Like Truman, Bush built new bureaucracies to handle new realities, such as an Office/Department of Homeland Security, sought massive defense expenditures, and enunciated grand new national-security doctrines. Truman established containment and his NSC produced the 1950 document NSC-68. Bush initiated preemption and his NSC produced the 2002 National Security Strategy. Hames noted it was Truman, the man from Independence, who claimed a statesman is a politician who has been dead 10 or 15 years.
George W. Bush’s long-term strategy for the Middle East is to plant the seeds of a wider democratic revolution—starting in Iraq and Afghanistan—that eventually produces a “democratic peace,” one utterly crucial to taming the region before WMDs are easily available to theocratic regimes. I believe his long-term plan for the Middle East is our only hope in stopping the region from ultimately wreaking havoc on itself, America, and the world—a literal life-or-death proposition. The big question is whether it will work, and whether the costs to get there are worth the price. No one knows—and the public is largely oblivious to the plan, particularly because of that terrible failure of this administration to communicate.

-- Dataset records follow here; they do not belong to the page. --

-- ==== Sys2Proof/Syntax.lean ====
section
/-! DEFINITION. The operations of the block: one constructor of `Instr` per operation of spec/30_encoding.md R95
(spec/opcode_table.json; its two OPW.INVALID rows are one verdict, one constructor). -/

namespace Sys2Proof

/-- The access width `w = 1 << WC` (30_encoding R91). -/
inductive Width where
  | b1 | b2 | b4
  deriving DecidableEq, Repr

/-- The widths of a forwarded REG access and of a DMA access of invalid width: 1 or 2 bytes. -/
inductive Narrow where
  | one | two
  deriving DecidableEq, Repr

/-- A DMA channel (20_memory R63, 42_dma R180): 0 is the primary channel, 1 and 2 the extension channels, 3 the device channel. -/
inductive Chan where
  | ch0 | ch1 | ch2 | ch3
  deriving DecidableEq, Repr

/-- An operation as it is offered to the block: the operation word and the data operand (30_encoding R90). -/
structure Op where
  opw : Word
  data : Word
  deriving DecidableEq, Repr

/-- The operations of the block (30_encoding R95). A read's data operand is ignored (R90), so a read carries none. -/
inductive Instr where
  -- RTC port, spec/40_rtc.md; `w` is encoded and ignored (92 D9)
  /-- RTC.RDH -/
  | rtcRdh (w : Width)
  /-- RTC.RDL -/
  | rtcRdl (w : Width)
  /-- RTC.RDEN -/
  | rtcRden (w : Width)
  /-- RTC.WRH -/
  | rtcWrh (w : Width) (data : Word)
  /-- RTC.WRL -/
  | rtcWrl (w : Width) (data : Word)
  /-- RTC.WREN -/
  | rtcWren (w : Width) (data : Word)
  /-- RTC.RDINV -/
  | rtcRdinv (w : Width) (off : BitVec 8)
  /-- RTC.WRINV -/
  | rtcWrinv (w : Width) (off : BitVec 8) (data : Word)
  -- REG port, spec/41_reset_latch_decoder.md
  /-- REG.RD8.RST -/
  | regRd8Rst
  /-- REG.WR8.RST -/
  | regWr8Rst (data : Word)
  /-- REG.RD8.VREG -/
  | regRd8Vreg
  /-- REG.WR8.VREG -/
  | regWr8Vreg (data : Word)
  /-- REG.RD16.PAIR -/
  | regRd16Pair
  /-- REG.WR16.PAIR -/
  | regWr16Pair (data : Word)
  /-- REG.RD.BADW -/
  | regRdBadw (a : RegAddr)
  /-- REG.WR.BADW -/
  | regWrBadw (a : RegAddr) (data : Word)
  /-- REG.RD.PASS -/
  | regRdPass (w : Narrow) (a : RegAddr)
  /-- REG.WR.PASS -/
  | regWrPass (w : Narrow) (a : RegAddr) (data : Word)
  -- DMA port, spec/42_dma.md; `low` is SEL[4:0]
  /-- DMA.RD.DST -/
  | dmaRdDst (c : Chan)
  /-- DMA.RD.SRC -/
  | dmaRdSrc (c : Chan)
  /-- DMA.RD.LEN -/
  | dmaRdLen (c : Chan)
  /-- DMA.RD.DIR -/
  | dmaRdDir (c : Chan)
  /-- DMA.RD.EN -/
  | dmaRdEn (c : Chan)
  /-- DMA.RD.ST -/
  | dmaRdSt (c : Chan)
  /-- DMA.RD.SUSP -/
  | dmaRdSusp (c : Chan)
  /-- DMA.WR.DST -/
  | dmaWrDst (c : Chan) (data : Word)
  /-- DMA.WR.SRC -/
  | dmaWrSrc (c : Chan) (data : Word)
  /-- DMA.WR.LEN -/
  | dmaWrLen (c : Chan) (data : Word)
  /-- DMA.WR.DIR -/
  | dmaWrDir (c : Chan) (data : Word)
  /-- DMA.WR.EN -/
  | dmaWrEn (c : Chan) (data : Word)
  /-- DMA.WR.SUSP -/
  | dmaWrSusp (c : Chan) (data : Word)
  /-- DMA0.WR.ST -/
  | dma0WrSt (data : Word)
  /-- DMA1.WR.ST -/
  | dma1WrSt (data : Word)
  /-- DMA2.WR.ST -/
  | dma2WrSt (data : Word)
  /-- DMA3.WR.ST -/
  | dma3WrSt (data : Word)
  /-- DMA.RD.RSVD -/
  | dmaRdRsvd (c : Chan) (low : BitVec 5)
  /-- DMA.WR.RSVD -/
  | dmaWrRsvd (c : Chan) (low : BitVec 5) (data : Word)
  /-- DMA.RD.BADW -/
  | dmaRdBadw (w : Narrow) (c : Chan) (low : BitVec 5)
  /-- DMA.WR.BADW -/
  | dmaWrBadw (w : Narrow) (c : Chan) (low : BitVec 5) (data : Word)
  -- events
  /-- RESET, spec/70_reset_and_hazards.md R260 -/
  | reset (seed : Word)
  /-- RTC.TICK, spec/40_rtc.md R128 -/
  | rtcTick
  /-- DMA0.DONE, spec/42_dma.md R207 -/
  | dma0Done
  /-- OPW.INVALID, spec/30_encoding.md R96(b): the decoder's verdict on a word that spells no operation -/
  | opwInvalid (opw : Word)
  deriving DecidableEq, Repr

end Sys2Proof
end

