/-! ### Whole-machine rules -/

/-- The parts are independent (10_state R33). READING, of two states with the same configuration: what an operation leaves
in channel c, in the RTC, or in the latch pair depends on that part alone; the result and the events of an operation of
channel c depend on channel c alone, those of an RTC operation on the counter alone, those of a REG operation on the latch
pair and the environment's answers alone, and RESET's on nothing. WRITING: an operation writes no channel but its own; an
operation of a channel writes neither the RTC nor the latch pair, an RTC operation no latch pair and no channel, a REG
operation no RTC and no channel. -/
def Obligations.PartsAreIndependent : Prop :=
  ∀ (i : Instr) (s s' t t' : State), s.cfg = s'.cfg → exec i s = .next t → exec i s' = .next t' →
    let alike := t.rv = t'.rv ∧ ∃ ev, t.trace = s.trace ++ ev ∧ t'.trace = s'.trace ++ ev
    (∀ c, s.chan c = s'.chan c → t.chan c = t'.chan c) ∧
    (s.blk.rtc = s'.blk.rtc → s.blk.rtcEn = s'.blk.rtcEn → t.blk.rtc = t'.blk.rtc ∧ t.blk.rtcEn = t'.blk.rtcEn) ∧
    (s.blk.armrst = s'.blk.armrst → s.blk.vreg = s'.blk.vreg →
      t.blk.armrst = t'.blk.armrst ∧ t.blk.vreg = t'.blk.vreg) ∧
    (∀ c, channelOf i = some c → s.chan c = s'.chan c → alike ∧ (s.env = s'.env → t.env = t'.env)) ∧
    (partOf i = some .rtc → s.blk.rtc = s'.blk.rtc → alike ∧ (s.env = s'.env → t.env = t'.env)) ∧
    (partOf i = some .latch → s.blk.armrst = s'.blk.armrst → s.blk.vreg = s'.blk.vreg → s.env = s'.env →
      alike ∧ t.env = t'.env) ∧
    (partOf i = none → alike ∧ t.env = s.env) ∧
    (∀ c, t.chan c = s.chan c ∨ channelOf i = some c ∨ ∃ seed, i = .reset seed) ∧
    (∀ c, channelOf i = some c → t.blk.rtc = s.blk.rtc ∧ t.blk.rtcEn = s.blk.rtcEn ∧ t.blk.armrst = s.blk.armrst ∧
      t.blk.vreg = s.blk.vreg) ∧
    (partOf i = some .rtc → t.blk.armrst = s.blk.armrst ∧ t.blk.vreg = s.blk.vreg ∧ ∀ c, t.chan c = s.chan c) ∧
    (partOf i = some .latch → t.blk.rtc = s.blk.rtc ∧ t.blk.rtcEn = s.blk.rtcEn ∧ ∀ c, t.chan c = s.chan c) ∧
    (partOf i = some .dma ↔ ∃ c, channelOf i = some c)

/-- Reads (20_memory R69): a read of an intercepted register changes nothing but the read result and is idempotent; any
other read changes no register and no memory and emits exactly one event. -/
def Obligations.ReadsHaveNoSideEffect : Prop :=
  ∀ (i : Instr) (s t : State), exec i s = .next t →
    (isPlainRead i = true → t = { s with rv := t.rv } ∧ exec i t = .next t) ∧
    (isRead i = true → isPlainRead i = false → t.blk = s.blk ∧ t.env.mem = s.env.mem ∧ ∃ e, t.trace = s.trace ++ [e])

/-- The tick and the deferred completion commute (60_exceptions R234), but for the order of their events. -/
def Obligations.TickAndCompletionCommute : Prop :=
  ∀ (s : State), ∃ t u, runAll [.rtcTick, .dma0Done] s = .next t ∧ runAll [.dma0Done, .rtcTick] s = .next u ∧
    t.blk = u.blk ∧ t.env = u.env ∧ t.trace.Perm u.trace

/-! ### Scripts -/

/-- The clock-setting sequence (70_reset_and_hazards R264, 30_encoding R98): three steps from any state with the script
offered leave the counter at v and the latch clear. -/
def Obligations.ClockSettingScript : Prop :=
  ∀ (s : State) (v : Word), Host.Core.run Sys2Proof.core 3 (s.offerScript (rtcSet v)) =
    .next { s with blk := { s.blk with rtc := v, rtcEn := false }, rv := none }

/-- The other pseudo-operations (30_encoding R98), run from any state with the script offered. `dma.xfer` is one transfer,
given in full: its events, of which exactly one is a move, the channel's seven registers and the flat memory, for a
general-purpose channel and for channel 0 inline and deferred (42_dma R199 to R203). What a request does to the scheduler's
queue is in `ArmedRequestsAreNeverCancelled`. -/
def Obligations.PseudoOperationScripts : Prop :=
  ∀ (s : State) (c : Chan) (src dst n dir : Word),
    (Host.Core.run Sys2Proof.core 1 (s.offerScript rtcLock) =
      .next { s with blk := { s.blk with rtcEn := false }, rv := none }) ∧
    (Host.Core.run Sys2Proof.core 1 (s.offerScript (copHold s.cfg)) = .next { s with
      blk := { s.blk with armrst := 1#8 }, env := { s.env with copEnabled := some false },
      trace := s.trace ++ [.copSetEnabled false], rv := none }) ∧
    (Host.Core.run Sys2Proof.core 1 (s.offerScript (copRelease s.cfg)) = .next { s with
      blk := { s.blk with armrst := 0#8 }, env := { s.env with copEnabled := some true },
      trace := s.trace ++ [.copSetEnabled true], rv := none }) ∧
    (let cnt := n &&& 0x7FFFFFFF#32
     let mvDst := if dir.getLsbD 0 then src else dst
     let mvSrc := if dir.getLsbD 0 then dst else src
     let cyc := cnt.toNat * (s.cfg.clock / 2 / 25000000)
     let susp := (s.chan c).susp
     let completed : Channel := {
       dst := dst + cnt, src := src + cnt, len := 0#32, dir := dir,
       en := if n.getLsbD 31 then 1#32 else 0#32, st := 0#32, susp := if c = .ch0 then susp ||| s.cfg.suspInd else susp }
     ∃ t, Host.Core.run Sys2Proof.core 6 (s.offerScript (dmaXfer c src dst n dir)) = .next t ∧
       OnlyChannel c s t ∧ t.rv = none ∧ t.env.mem = s.env.mem.move s.cfg.ram mvDst mvSrc cnt ∧
       (c ≠ .ch0 → t.chan c = completed ∧ t.env = { s.env with mem := t.env.mem } ∧
         t.trace = s.trace ++ [.log (.dmaXfer c (dir.getLsbD 0) mvDst mvSrc cnt), .move mvDst mvSrc cnt, .raiseInt ⟨c⟩]) ∧
       (c = .ch0 → cyc < 4096 → t.chan c = completed ∧ t.env = { s.env with mem := t.env.mem } ∧
         t.trace = s.trace ++ [.move mvDst mvSrc cnt, .raiseInt ⟨c⟩]) ∧
       (c = .ch0 → 4096 ≤ cyc → t.chan c = ⟨dst, src, n, dir, 1#32, 1#32, susp &&& ~~~s.cfg.suspInd⟩ ∧
         t.env = { s.env with mem := t.env.mem, armDma0 := t.env.armDma0 } ∧
         t.trace = s.trace ++ [.move mvDst mvSrc cnt, .schedRequest .dma0 cyc]))

/-! ### The address map and the end of a run -/

/-- What a bus address reaches (00_scope R7; 20_memory R61, R62, R63, R70), at every access width and wherever the platform
puts the three windows: in the RTC window the offset is the address under `RTC_OFF_MASK`; in the REG window the address is
masked to 15 bits, for which see `RegDispatchFollowsTheMaskedAddress`; in the DMA window register `r` of channel `c` is at
the base plus 0x20 times c plus 4 times its index; anywhere else the access is not the block's. That the windows are ranges
of addresses, the RTC's before the REG's before the DMA's where they overlap, is the model's choice, log entry 20. -/
def Obligations.BusAddressesReachTheRegisters : Prop :=
  ∀ (cfg : Config) (w : Width) (addr d : Word),
    let within := fun r : Region => r.base ≤ addr.toNat ∧ addr.toNat < r.base + r.size
    let off := addr.extractLsb' 0 8 &&& cfg.rtcOffMask
    let reaches := fun (i j : Instr) => ∃ r x, busWord cfg 0#1 w addr = some r ∧ busWord cfg 1#1 w addr = some x ∧
      decode cfg ⟨r, d⟩ = i ∧ decode cfg ⟨x, d⟩ = j
    (within cfg.rtcWindow →
      (off = 0#8 → reaches (.rtcRdh w) (.rtcWrh w d)) ∧ (off = 4#8 → reaches (.rtcRdl w) (.rtcWrl w d)) ∧
      (off = 8#8 → reaches (.rtcRden w) (.rtcWren w d)) ∧
      (off ≠ 0#8 → off ≠ 4#8 → off ≠ 8#8 → reaches (.rtcRdinv w off) (.rtcWrinv w off d))) ∧
    (¬ within cfg.rtcWindow → within cfg.regWindow →
      busWord cfg 0#1 w addr = some (Line.op (.rdReg w addr)).opw ∧
      busWord cfg 1#1 w addr = some (Line.op (.wrReg w addr d)).opw) ∧
    (¬ within cfg.rtcWindow → ¬ within cfg.regWindow → within cfg.dmaWindow → w = .b4 → ∀ (c : Chan) (r : DmaReg),
      addr.toNat = cfg.dmaWindow.base + 0x20 * Chan.num c + 4 * r.idx →
      busWord cfg 0#1 w addr = some (Line.op (.rdDma c r)).opw ∧
      busWord cfg 1#1 w addr = some (Line.op (.wrDma c r d)).opw) ∧
    (¬ within cfg.rtcWindow → ¬ within cfg.regWindow → ¬ within cfg.dmaWindow →
      ∀ rw, busWord cfg rw w addr = none)

/-- The end of a run: with a completion outstanding on H_DMA0 it is not over (10_state R35(d)); that it is over as soon as
none is outstanding and no operation is offered, H_RTC armed or not, is the model's choice, log entry 21; and from a state that meets the invariant with nothing offered, delivering DMA0.DONE once for every outstanding
request ends it, with channel 0 idle ("the transfer WILL complete", 00_scope R6(c)). That the operations offered stand in a
queue and that a step with none is refused is the model's choice, log entry 9. -/
def Obligations.RunIsOverWhenNothingIsOutstanding : Prop :=
  (∀ s : State, s.runOver = true ↔ s.pending = [] ∧ s.env.armDma0 = []) ∧
  (∀ s : State, step s = .refused .noOperationOffered ↔ s.runOver = true) ∧
  (∀ s : State, step s = .refused .completionOutstanding ↔ s.pending = [] ∧ s.env.armDma0 ≠ []) ∧
  (∀ s : State, Inv s → s.pending = [] →
    let k := s.env.armDma0.length
    ∃ t, Host.Core.run Sys2Proof.core k { s with pending := List.replicate k ⟨0xC0000002#32, 0#32⟩ } = .next t ∧
      t.runOver = true ∧ (t.chan .ch0).st = 0#32)
end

Bush has acknowledged that if he is vindicated in the Middle East, it will not happen while he is president, nor even in his lifetime—like Truman, who died nearly two decades before the fall of the Berlin Wall.
George W. Bush has reconciled himself to the reality that he will leave the White House an unpopular president. Call me sentimental, but I find something admirable, even moving, about the man’s stoic ability to do what he feels is right and to put country, and even the world, above himself. The most unpopular president in modern history?—so be it. He quietly, humbly does nothing to toot his own horn, with no concern for legacy and no team of handlers trying to make him look good.
Like the man from Independence, Missouri, the man from Midland, Texas will be content with no ticker-tape parade, and (likely) with never living to see the fruits of his labor.